Dowdy v. Hawfield. Dowdy v. Hawfield

189 F.2d 637, 88 U.S. App. D.C. 241, 1951 U.S. App. LEXIS 3210
CourtCourt of Appeals for the D.C. Circuit
DecidedMarch 1, 1951
Docket10475, 10724
StatusPublished
Cited by29 cases

This text of 189 F.2d 637 (Dowdy v. Hawfield. Dowdy v. Hawfield) is published on Counsel Stack Legal Research, covering Court of Appeals for the D.C. Circuit primary law. Counsel Stack provides free access to over 12 million legal documents including statutes, case law, regulations, and constitutions.

Bluebook
Dowdy v. Hawfield. Dowdy v. Hawfield, 189 F.2d 637, 88 U.S. App. D.C. 241, 1951 U.S. App. LEXIS 3210 (D.C. Cir. 1951).

Opinion

*638 CLARK, Circuit Judge.

These two cases are appeals from orders of the United States District Court for the District of Columbia Circuit.
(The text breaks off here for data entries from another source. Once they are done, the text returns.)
-- ==== Sys2Proof/Laws/PerInstr.lean ====
section
/-! SUPPORT. One statement per instruction, made constructor by constructor. -/

namespace Sys2Proof.Laws.EncodeWidth

/-- The encoding of an instruction with a condition takes four bytes and that of one without takes two (R47, R120). -/
def Statement (i : Instr) : Prop := i.encode.bytes.length = if i.cond?.isSome = true then 4 else 2
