/-- U25: an ARM-state write of R15 that is not word-aligned (R192). -/
theorem dpWrite_u25 (op : DpOp) (rn rot : BitVec 4) (imm : Byte) (hop : op.isTest = false)
    (hn : op.ignoresRn = true → rn = 0#4) (ht : s.cpsr.t = false)
    (h : misaligned4 (dpResult op (s.readReg rn) ((Operand2.imm rot imm).value s).res s.cpsr.c) = true) :
    s.StopsAs (exec ((Operand2.imm rot imm).instr op c false rn 15) s) .u25 := by
  have hg : firstStop s.params.unpred (s.dpWriteChecks op rn 15 (.imm rot imm)) = none := by
    rw [hp]
    simpa [firstStop, State.dpWriteChecks, Operand2.checks, State.hazardCheck_holds hz] using hn
  have hres : (s.dpOut op rn (.imm rot imm)).res = dpResult op (s.readReg rn) ((Operand2.imm rot imm).value s).res
      s.cpsr.c := dpAlu_res _ _ _ _ _ _
  rw [exec_dp, hop]
  simp only [Bool.false_eq_true, if_false, State.dpWrite, if_true, State.underCond_of_passes _ hc,
    State.guarded_of_none _ hg]
  exact stopsAs_guarded hp (by simp [firstStop, ht, hres, h])

end

/-! ## U27, right after LDM(2) (R354) -/

section
variable (hz : s.userBankHazard = true)
include hz

theorem mrs_u27 (rd : RegNum) (hd : rd ≠ 15#4) (hb : s.bank.reg rd ≠ Bank.usr.reg rd) :
    s.StopsAs (exec (.mrs c false 15 rd 0 0) s) .u27 :=
  stopsAs_arm hp hc (by simp [firstStop, State.hazardCheck, State.isBanked, hz, hd, hb])

theorem swi_u27 (imm : BitVec 24) (hh : s.hook = none) : s.StopsAs (exec (.swi c imm) s) .u27 := by
  have hr : s.softwareInterrupt = s.guarded [s.entryHazardCheck]
      (.next (s.enterException .swi (s.instrAddr + s.opSize))) := by
    simp [State.softwareInterrupt, State.raise, hh]
  show s.StopsAs (s.underCond c s.softwareInterrupt) .u27
  rw [State.underCond_of_passes _ hc, hr]
  exact stopsAs_guarded hp (by simp [firstStop, State.entryHazardCheck, hz])

end

end

/-! ## THUMB instructions -/

section
variable {s : State} (hp : s.params.unpred = .fault)
include hp

/-- U11: a halfword at an odd address (R90). -/
theorem thumbHalf_u11 (ro rb rd : LowReg) (h : (s.readReg rb.toReg + s.readReg ro.toReg).getLsbD 0 = true) :
    s.StopsAs (exec (.tLdrhReg ro rb rd) s) .u11 ∧ s.StopsAs (exec (.tStrhReg ro rb rd) s) .u11 := by
  have ha : (s.regAddr rb ro).getLsbD 0 = true := h
  exact ⟨stopsAs_guarded hp (by simp only [firstStop, ha]; rfl),
    stopsAs_guarded hp (by simp only [List.cons_append, firstStop, ha]; rfl)⟩

/-- U20: a hi-register form of two low registers (R438). -/
theorem hiRegister_u20 (rs rd : LowReg) :
    s.StopsAs (exec (.tAddHi false false rs rd) s) .u20 ∧ s.StopsAs (exec (.tCmpHi false false rs rd) s) .u20 ∧
    s.StopsAs (exec (.tMovHi false false rs rd) s) .u20 :=
  ⟨stopsAs_guarded hp rfl, stopsAs_guarded hp rfl, stopsAs_guarded hp rfl⟩

end

/-- Settles O50: the two readings first, then one lemma for each U-case. The clauses that shut out the cases checked
after the named one are not needed: a case checked first names the fault (log 11). -/
theorem policyStops : Obligations.PolicyStops := by
  refine ⟨misaligned4_iff, State.hitsPrefetch_iff, fun c s hp hc => ⟨fun hz => ?_, fun hz => ?_⟩⟩
  · exact ⟨msrSpsr_u3 hp hc hz,
      fun op sf rn rd rs k _ _ hn ht => regShift_u4 hp hc op sf rn rd rs k hn ht,
      tst_u5 hp hc,
      multiply_u6 hp hc,
      fun u rn off _ => strb_u7 hp hc u rn off,
      fun u rn off h => ⟨ldr_u8 hp hc u rn off h, fun _ => str_u9 hp hc u rn off h⟩,
      fun ro rb rd h => (thumbHalf_u11 hp ro rb rd h).imp_right fun h _ => h,
      fun u rn rd off => ⟨fun h _ => str_u12 hp hc u rn rd off h, str_u26 hp hc hz u rn rd off⟩,
      fun m w rn rl hn h _ => (block_u13 hp hc m w rn rl hn h).imp (fun h _ => h) fun h _ _ => h,
      fun rn rd rm h15 hn h _ => swp_u13 hp hc rn rd rm h15 hn h,
      fun m w rn hn h => (block_u14 hp hc m w rn hn h).imp (fun h _ => h) fun h _ => h,
      fun m rn rl hn h hm _ => ldm_u15 hp hc m rn rl hn h hm,
      fun m rn rl rl' hn hs h h0 h0' => (userBank_u16 hp hc m rn rl rl' hn hs h h0 h0').imp_left fun h _ => h,
      bx_u19 hp hc hz,
      hiRegister_u20 hp,
      fun rn rd rm h15 hn => (swap_u23 hp hc rn rd rm h15 hn).imp (fun h _ => h) fun h _ => h,
      dpWrite_u25 hp hc hz⟩
  · exact ⟨mrs_u27 hp hc hz, swi_u27 hp hc hz⟩

end Sys2Proof.Machine

/-! # State: the invariant of every step, and the register banks (10_state.md, 70_reset_and_hazards.md) -/

namespace Sys2Proof.Machine

/-! ## The invariant after a fetch, a refill and a branch -/

/-- The invariant does not speak of registers, SPSRs, cycles, parameters, the fault record and the two counters. -/
theorem State.Inv.congr {s t : State} (h : s.Inv) (hm : t.mem = s.mem) (hc : t.cpsr = s.cpsr) (hpc : t.pc = s.pc)
    (hd : t.decoded = s.decoded) (hf : t.fetched = s.fetched) (hh : t.hook = s.hook) : t.Inv where
  memWf := hm ▸ h.memWf
  modeOk := by simpa [State.modeLegal, hc] using h.modeOk
  pcOk := by simpa [State.pcAligned, State.opWidth, hc, hpc] using h.pcOk
  decodedOk := by simpa only [State.latchFits, hc, hd] using h.decodedOk
  fetchedOk := by simpa only [State.latchFits, hc, hf] using h.fetchedOk
  noHook := hh.trans h.noHook

/-- A fetch fits the latches: in THUMB state it is a halfword (R47, R91). -/
theorem State.latchFits_fetchAt (s : State) (a : Word) : s.latchFits (s.fetchAt a) := fun ht => by
  have hw : s.opWidth = .half := by simp [State.opWidth, ht]
  rw [State.fetchAt, hw]
  exact s.portRead_lt .code _ .half

/-- An aligned address moved by the opcode size is aligned (R87). -/
theorem State.alignTo_add_opSize (s : State) {a : Word} (h : alignTo s.opWidth a = a) :
    alignTo s.opWidth (a + s.opSize) = a + s.opSize := by
  rw [State.opSize_bytes]
  simpa only [h] using alignTo_add s.opWidth a

section
variable {u : State} (hm : u.mem.wf = true) (hl : u.modeLegal) (hh : u.hook = none)
include hm hl hh

/-- The next fetch fills one latch and moves an aligned pc by one opcode (R191). -/
theorem State.inv_fetchNext (hpc : u.pcAligned) (hd : u.latchFits u.decoded) (q : Seq) : (u.fetchNext q).Inv :=
  ⟨hm, hl, u.alignTo_add_opSize hpc, hd, u.latchFits_fetchAt _, hh⟩

/-- A refill aligns the pc and fills both latches, whatever they held (R189). -/
theorem State.inv_refill (x : Word) : (u.refill x).Inv :=
  ⟨hm, hl, u.alignTo_add_opSize (u.alignTo_add_opSize (alignTo_alignTo _ x)), u.latchFits_fetchAt _,
    u.latchFits_fetchAt _, hh⟩

theorem State.inv_branchTo (x : Word) : (u.branchTo x).Inv :=
  (State.inv_refill hm hl hh x).congr rfl rfl rfl rfl rfl rfl

theorem State.inv_setPc (x : Word) : (u.setPc x).Inv :=
  (State.inv_refill (u := u.afterDraws 1) hm hl hh x).congr rfl rfl rfl rfl rfl rfl

end

/-! ## The invariant after an exception entry -/

theorem Mode.ofBits_bits (m : Mode) : Mode.ofBits m.bits = some m := by
  cases m <;> rfl

/-- An entry sets the mode of its kind (R521, R530). -/
theorem State.enterMode_mode (s : State) (k : ExceptionKind) (lr : Word) :
    (s.enterMode k lr).cpsr.mode = some k.mode := by
  simp [State.enterMode, Psr.mode, Mode.ofBits_bits]

theorem State.enterMode_mem (s : State) (k : ExceptionKind) (lr : Word) : (s.enterMode k lr).mem = s.mem := by
  by_cases hk : k = .reset <;> simp [State.enterMode, hk]

theorem State.enterMode_hook (s : State) (k : ExceptionKind) (lr : Word) : (s.enterMode k lr).hook = s.hook := by
  by_cases hk : k = .reset <;> simp [State.enterMode, hk]

theorem State.inv_enterException {u : State} (hm : u.mem.wf = true) (hh : u.hook = none) (k : ExceptionKind)
    (lr : Word) : (u.enterException k lr).Inv :=
  State.inv_branchTo (by rwa [State.enterMode_mem]) (by simp [State.modeLegal, State.enterMode_mode])
    (by rwa [State.enterMode_hook]) _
No. 10,475 is an appeal from the order of the Probate Court denying appellants’ motion to intervene and stay proceedings in the administration of the estate of Mary E. Ellyson. No. 10,724 is an appeal from a dismissal of the appellants’ second amended complaint on a motion to dismiss filed by the appel-lees.

On March 4, 1947, the Probate Court entered its decree admitting to probate the last will and testament of Mary E. Ellyson, after trial by jury of the issues raised by caveat ‘ filed by these same appellants, wherein they charged the will was procured by fraud and undue influence. The issues were determined against the appellants and on appeal to this Court we affirmed the decree in Pollard v. Hawfield, 1948, 83 U.S. App.D.C. 374, 170 F.2d 170. Appellants petitioned for writ of certiorari to the United States .Supreme Court, and the petition was denied in' 1949, 336 U.S. 909, 69 S.Ct. 514, 93 L.Ed. 1073.

The appellants then filed the independent action (No. 10,724) on June 28, 1949, asking for damages and seeking to impeach the decree of March 4, 1947, which admitted the will to probate. An amended complaint was voluntarily filed by appellants on August 18, 1949, and it was dismissed on March 3, 1950, with leave to amend. On March 15, 1950, the second amended complaint was filed and on April 15, 1950, was dismissed by Judge Tamm without findings or opinion and without leave to amend. From this order the appeal in No. 10,724 is taken.

On July 14, 1949, the appellants filed a motion to intervene and stay the Probate proceedings. A copy of the complaint in the independent action was attached to the motion to intervene as the basis of the right of intervention. On July 30, 1949, the Probate Court denied the motion to intervene and stay proceedings, without findings of fact and on September 17, 1949, denied a motion for reconsideration and rehearing without oral argument. The appeal in No. 10,475 is taken from the order of July 30, 1949.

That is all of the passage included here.